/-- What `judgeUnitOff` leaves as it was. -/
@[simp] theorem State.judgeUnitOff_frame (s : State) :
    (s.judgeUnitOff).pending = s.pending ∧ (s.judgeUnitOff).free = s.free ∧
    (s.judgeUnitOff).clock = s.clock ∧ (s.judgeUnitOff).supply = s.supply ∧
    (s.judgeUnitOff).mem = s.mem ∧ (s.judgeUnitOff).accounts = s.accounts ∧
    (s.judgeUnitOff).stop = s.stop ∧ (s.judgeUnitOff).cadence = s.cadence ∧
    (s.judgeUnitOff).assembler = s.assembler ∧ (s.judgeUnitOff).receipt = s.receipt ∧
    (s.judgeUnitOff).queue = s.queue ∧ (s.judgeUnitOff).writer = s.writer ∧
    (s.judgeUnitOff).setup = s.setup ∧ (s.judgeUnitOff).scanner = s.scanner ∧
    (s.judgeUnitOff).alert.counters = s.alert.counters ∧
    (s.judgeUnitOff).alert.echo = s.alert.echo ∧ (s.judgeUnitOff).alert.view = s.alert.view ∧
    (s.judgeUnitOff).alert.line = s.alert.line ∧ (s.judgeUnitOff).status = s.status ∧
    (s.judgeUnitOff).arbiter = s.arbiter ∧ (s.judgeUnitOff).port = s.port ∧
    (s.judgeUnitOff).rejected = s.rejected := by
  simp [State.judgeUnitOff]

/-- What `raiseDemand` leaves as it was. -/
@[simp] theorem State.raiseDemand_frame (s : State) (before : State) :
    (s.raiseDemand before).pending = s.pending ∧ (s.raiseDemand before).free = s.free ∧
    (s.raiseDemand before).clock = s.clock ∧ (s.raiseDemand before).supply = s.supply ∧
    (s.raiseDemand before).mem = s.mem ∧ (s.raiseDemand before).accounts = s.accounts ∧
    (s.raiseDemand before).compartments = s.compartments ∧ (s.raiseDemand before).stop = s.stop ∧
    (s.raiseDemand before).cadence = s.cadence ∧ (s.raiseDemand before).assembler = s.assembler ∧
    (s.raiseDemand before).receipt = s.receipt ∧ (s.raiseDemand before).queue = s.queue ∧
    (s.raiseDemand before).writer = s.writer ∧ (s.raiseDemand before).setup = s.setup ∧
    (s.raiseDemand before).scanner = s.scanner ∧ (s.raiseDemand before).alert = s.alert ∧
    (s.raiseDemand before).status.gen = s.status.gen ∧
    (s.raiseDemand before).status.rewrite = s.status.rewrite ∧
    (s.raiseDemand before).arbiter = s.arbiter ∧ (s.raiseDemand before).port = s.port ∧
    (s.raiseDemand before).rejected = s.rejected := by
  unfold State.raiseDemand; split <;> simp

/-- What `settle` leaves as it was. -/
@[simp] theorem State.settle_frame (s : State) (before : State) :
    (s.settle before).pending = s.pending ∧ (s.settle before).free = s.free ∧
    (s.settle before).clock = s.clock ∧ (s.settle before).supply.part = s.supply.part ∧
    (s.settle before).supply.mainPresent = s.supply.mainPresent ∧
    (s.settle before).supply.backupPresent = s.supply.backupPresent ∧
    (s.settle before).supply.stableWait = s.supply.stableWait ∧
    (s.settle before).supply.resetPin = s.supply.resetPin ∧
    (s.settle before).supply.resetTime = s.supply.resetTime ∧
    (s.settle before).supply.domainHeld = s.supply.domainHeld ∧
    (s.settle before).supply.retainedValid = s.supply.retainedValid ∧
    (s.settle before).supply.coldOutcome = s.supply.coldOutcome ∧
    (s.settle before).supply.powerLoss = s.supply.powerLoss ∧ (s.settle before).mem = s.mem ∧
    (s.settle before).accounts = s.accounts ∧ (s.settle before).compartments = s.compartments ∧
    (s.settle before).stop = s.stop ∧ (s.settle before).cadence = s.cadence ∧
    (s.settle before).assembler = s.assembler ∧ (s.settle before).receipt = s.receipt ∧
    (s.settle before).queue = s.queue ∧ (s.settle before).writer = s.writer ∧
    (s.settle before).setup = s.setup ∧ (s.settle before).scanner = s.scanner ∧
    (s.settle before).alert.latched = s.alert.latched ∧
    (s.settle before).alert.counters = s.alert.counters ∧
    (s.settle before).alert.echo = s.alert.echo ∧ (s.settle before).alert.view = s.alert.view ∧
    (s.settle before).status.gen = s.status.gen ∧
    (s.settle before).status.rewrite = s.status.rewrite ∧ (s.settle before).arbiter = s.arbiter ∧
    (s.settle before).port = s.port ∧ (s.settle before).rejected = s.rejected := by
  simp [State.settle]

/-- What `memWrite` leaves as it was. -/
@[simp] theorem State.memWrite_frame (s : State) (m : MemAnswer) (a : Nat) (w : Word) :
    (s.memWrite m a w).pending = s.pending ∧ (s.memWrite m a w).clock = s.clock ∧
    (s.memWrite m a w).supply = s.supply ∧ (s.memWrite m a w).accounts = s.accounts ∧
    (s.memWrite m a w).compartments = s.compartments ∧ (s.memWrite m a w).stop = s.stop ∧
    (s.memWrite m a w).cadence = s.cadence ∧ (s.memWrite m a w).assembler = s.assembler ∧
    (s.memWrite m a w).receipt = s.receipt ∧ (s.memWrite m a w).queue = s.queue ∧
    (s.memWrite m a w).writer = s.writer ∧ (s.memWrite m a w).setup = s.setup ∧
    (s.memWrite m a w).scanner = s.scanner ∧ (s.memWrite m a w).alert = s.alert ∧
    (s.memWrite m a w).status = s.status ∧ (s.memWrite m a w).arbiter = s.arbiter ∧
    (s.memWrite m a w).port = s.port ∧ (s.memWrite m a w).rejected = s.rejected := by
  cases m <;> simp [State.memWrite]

------------------------

** Task directions **
Write out only the lines from the very start of the entries above to the line that includes "(s.judgeUnitOff).assembler = s.assembler", both ends included, each one unchanged.

** Task answer **
/-- What `judgeUnitOff` leaves as it was. -/
@[simp] theorem State.judgeUnitOff_frame (s : State) :
    (s.judgeUnitOff).pending = s.pending ∧ (s.judgeUnitOff).free = s.free ∧
    (s.judgeUnitOff).clock = s.clock ∧ (s.judgeUnitOff).supply = s.supply ∧
    (s.judgeUnitOff).mem = s.mem ∧ (s.judgeUnitOff).accounts = s.accounts ∧
    (s.judgeUnitOff).stop = s.stop ∧ (s.judgeUnitOff).cadence = s.cadence ∧
    (s.judgeUnitOff).assembler = s.assembler ∧ (s.judgeUnitOff).receipt = s.receipt ∧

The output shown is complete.